**WHAT THE TASK REQUIRES:** Word for word, transcribe the data below from the line with "chosen : List Nat" to the line with "served : Nat", keeping both of those lines.

**AVAILABLE DATA:**

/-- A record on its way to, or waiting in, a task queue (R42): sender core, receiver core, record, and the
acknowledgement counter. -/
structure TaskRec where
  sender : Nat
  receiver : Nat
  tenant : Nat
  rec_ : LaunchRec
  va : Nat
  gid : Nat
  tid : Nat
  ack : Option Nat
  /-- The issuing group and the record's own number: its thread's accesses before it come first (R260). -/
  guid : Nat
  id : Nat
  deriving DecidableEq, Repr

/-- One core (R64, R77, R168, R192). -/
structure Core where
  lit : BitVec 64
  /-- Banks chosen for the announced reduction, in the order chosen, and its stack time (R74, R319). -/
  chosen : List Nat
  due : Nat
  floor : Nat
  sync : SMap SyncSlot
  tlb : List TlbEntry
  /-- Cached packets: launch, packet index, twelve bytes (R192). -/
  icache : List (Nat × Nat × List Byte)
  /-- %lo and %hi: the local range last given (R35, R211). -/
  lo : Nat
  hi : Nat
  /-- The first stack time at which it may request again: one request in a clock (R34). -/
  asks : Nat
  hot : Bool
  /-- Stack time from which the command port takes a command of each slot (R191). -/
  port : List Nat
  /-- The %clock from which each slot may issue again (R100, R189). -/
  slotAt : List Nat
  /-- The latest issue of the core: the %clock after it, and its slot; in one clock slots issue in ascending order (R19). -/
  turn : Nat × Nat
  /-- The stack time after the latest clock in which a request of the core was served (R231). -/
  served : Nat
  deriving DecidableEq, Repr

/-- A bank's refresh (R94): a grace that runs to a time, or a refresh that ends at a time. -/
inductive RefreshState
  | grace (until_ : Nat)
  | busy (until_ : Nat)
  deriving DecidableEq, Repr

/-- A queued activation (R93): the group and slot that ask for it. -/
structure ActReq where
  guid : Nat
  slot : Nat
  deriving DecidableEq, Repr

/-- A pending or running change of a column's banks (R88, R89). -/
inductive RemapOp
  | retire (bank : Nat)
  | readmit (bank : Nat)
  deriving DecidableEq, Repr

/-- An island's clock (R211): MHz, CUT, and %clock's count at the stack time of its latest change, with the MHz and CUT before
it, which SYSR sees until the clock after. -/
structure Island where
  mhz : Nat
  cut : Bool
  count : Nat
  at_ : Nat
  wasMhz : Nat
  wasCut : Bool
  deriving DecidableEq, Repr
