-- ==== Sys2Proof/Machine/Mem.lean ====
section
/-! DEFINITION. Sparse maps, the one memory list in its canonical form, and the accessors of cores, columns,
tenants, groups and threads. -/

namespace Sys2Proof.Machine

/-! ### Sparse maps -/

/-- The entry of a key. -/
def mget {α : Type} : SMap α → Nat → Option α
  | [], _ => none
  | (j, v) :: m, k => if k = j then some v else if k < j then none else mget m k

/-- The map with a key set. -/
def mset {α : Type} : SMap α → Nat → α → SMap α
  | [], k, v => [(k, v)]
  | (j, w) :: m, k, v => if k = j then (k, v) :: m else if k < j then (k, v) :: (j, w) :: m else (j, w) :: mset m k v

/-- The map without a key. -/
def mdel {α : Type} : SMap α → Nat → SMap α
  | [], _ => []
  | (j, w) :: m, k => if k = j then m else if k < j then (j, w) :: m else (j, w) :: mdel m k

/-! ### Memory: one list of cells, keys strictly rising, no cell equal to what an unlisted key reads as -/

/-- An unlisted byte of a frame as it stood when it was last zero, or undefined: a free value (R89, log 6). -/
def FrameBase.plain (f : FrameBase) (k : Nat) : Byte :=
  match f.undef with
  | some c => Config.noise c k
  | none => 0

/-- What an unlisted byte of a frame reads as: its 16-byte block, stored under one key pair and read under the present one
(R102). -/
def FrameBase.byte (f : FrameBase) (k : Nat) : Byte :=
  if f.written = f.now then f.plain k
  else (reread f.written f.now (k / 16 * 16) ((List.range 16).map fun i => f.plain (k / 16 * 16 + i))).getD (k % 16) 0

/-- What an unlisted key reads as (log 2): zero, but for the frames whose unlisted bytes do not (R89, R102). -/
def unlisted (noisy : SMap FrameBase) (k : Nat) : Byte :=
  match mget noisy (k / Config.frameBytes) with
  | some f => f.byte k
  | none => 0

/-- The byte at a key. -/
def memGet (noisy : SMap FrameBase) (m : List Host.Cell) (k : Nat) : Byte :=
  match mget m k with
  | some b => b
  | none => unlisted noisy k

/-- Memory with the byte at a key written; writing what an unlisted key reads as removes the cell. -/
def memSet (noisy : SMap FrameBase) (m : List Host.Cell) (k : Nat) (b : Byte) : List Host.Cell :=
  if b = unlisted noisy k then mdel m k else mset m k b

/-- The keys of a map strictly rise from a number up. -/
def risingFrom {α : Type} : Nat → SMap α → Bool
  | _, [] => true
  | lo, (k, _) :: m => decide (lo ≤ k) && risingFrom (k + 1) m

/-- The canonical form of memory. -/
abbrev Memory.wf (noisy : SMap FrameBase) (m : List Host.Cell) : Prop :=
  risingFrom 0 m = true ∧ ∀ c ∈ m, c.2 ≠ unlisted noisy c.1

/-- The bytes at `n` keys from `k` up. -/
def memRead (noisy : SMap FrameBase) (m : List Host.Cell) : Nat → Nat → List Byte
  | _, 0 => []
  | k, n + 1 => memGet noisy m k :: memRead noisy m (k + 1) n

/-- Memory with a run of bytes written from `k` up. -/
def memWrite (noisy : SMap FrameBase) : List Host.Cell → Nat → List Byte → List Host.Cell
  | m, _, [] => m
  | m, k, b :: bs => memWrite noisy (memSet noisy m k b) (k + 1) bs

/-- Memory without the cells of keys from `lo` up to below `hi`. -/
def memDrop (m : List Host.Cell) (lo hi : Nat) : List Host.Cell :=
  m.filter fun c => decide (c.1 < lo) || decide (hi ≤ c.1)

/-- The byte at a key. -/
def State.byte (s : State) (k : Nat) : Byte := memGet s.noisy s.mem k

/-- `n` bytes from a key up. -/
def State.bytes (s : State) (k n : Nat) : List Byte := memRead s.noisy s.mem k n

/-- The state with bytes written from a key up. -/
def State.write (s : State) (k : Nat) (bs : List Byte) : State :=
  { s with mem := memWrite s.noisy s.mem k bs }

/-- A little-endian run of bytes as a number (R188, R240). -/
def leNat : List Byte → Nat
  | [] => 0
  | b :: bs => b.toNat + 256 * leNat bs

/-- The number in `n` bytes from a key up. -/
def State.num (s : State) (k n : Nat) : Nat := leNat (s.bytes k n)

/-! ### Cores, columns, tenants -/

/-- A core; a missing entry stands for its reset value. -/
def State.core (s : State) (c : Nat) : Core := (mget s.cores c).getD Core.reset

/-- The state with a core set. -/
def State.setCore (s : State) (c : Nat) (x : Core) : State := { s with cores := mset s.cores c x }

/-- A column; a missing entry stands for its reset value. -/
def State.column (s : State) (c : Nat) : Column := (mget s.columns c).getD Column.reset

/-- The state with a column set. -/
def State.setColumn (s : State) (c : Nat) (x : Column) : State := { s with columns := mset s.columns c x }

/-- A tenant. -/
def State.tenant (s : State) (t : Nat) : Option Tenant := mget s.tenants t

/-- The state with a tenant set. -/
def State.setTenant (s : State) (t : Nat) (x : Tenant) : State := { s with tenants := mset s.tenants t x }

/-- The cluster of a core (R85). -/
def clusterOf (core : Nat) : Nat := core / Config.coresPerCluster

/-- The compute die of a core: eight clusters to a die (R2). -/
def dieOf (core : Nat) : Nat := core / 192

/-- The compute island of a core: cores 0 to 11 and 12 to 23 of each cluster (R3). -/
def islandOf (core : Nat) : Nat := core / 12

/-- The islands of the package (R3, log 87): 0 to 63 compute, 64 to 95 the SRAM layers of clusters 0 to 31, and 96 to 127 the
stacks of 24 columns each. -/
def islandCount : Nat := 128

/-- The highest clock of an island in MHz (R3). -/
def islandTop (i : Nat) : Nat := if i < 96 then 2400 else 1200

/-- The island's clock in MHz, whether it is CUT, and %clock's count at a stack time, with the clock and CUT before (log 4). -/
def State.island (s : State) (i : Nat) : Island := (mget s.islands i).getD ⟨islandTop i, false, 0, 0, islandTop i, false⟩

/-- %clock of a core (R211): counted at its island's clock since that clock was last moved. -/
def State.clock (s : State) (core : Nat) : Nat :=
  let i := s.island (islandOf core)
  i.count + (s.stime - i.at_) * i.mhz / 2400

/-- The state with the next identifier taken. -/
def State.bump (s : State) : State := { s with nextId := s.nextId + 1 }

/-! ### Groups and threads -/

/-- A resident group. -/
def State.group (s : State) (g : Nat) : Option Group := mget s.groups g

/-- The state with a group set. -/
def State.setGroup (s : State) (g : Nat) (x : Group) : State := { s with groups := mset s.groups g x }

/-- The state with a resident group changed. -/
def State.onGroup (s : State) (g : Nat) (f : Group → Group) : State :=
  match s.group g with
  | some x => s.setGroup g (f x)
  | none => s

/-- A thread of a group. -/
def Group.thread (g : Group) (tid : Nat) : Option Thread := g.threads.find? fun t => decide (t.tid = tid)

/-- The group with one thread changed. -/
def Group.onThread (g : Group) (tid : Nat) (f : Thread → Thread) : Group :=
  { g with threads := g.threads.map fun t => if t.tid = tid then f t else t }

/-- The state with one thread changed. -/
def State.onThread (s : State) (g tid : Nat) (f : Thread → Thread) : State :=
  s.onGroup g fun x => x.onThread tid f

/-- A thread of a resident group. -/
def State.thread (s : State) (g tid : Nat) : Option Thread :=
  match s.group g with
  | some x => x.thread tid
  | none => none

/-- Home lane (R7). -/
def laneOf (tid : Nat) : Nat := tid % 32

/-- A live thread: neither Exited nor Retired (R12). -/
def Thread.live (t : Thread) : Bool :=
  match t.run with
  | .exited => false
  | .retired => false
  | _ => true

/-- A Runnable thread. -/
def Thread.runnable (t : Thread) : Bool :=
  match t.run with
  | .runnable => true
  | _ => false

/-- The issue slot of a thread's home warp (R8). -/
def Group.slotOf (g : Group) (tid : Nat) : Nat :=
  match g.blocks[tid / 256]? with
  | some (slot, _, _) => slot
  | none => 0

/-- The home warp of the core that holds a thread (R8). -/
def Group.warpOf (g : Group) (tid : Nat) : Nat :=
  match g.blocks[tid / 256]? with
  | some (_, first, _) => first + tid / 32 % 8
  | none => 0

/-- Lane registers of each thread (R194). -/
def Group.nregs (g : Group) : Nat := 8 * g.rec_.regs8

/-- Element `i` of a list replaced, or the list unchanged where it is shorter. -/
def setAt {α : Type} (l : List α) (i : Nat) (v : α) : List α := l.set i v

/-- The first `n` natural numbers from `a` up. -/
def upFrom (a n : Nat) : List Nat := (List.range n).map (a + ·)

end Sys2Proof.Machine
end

**ANSWER TO THIS TASK:**
  chosen : List Nat
  due : Nat
  floor : Nat
  sync : SMap SyncSlot
  tlb : List TlbEntry
  /-- Cached packets: launch, packet index, twelve bytes (R192). -/
  icache : List (Nat × Nat × List Byte)
  /-- %lo and %hi: the local range last given (R35, R211). -/
  lo : Nat
  hi : Nat
  /-- The first stack time at which it may request again: one request in a clock (R34). -/
  asks : Nat
  hot : Bool
  /-- Stack time from which the command port takes a command of each slot (R191). -/
  port : List Nat
  /-- The %clock from which each slot may issue again (R100, R189). -/
  slotAt : List Nat
  /-- The latest issue of the core: the %clock after it, and its slot; in one clock slots issue in ascending order (R19). -/
  turn : Nat × Nat
  /-- The stack time after the latest clock in which a request of the core was served (R231). -/
  served : Nat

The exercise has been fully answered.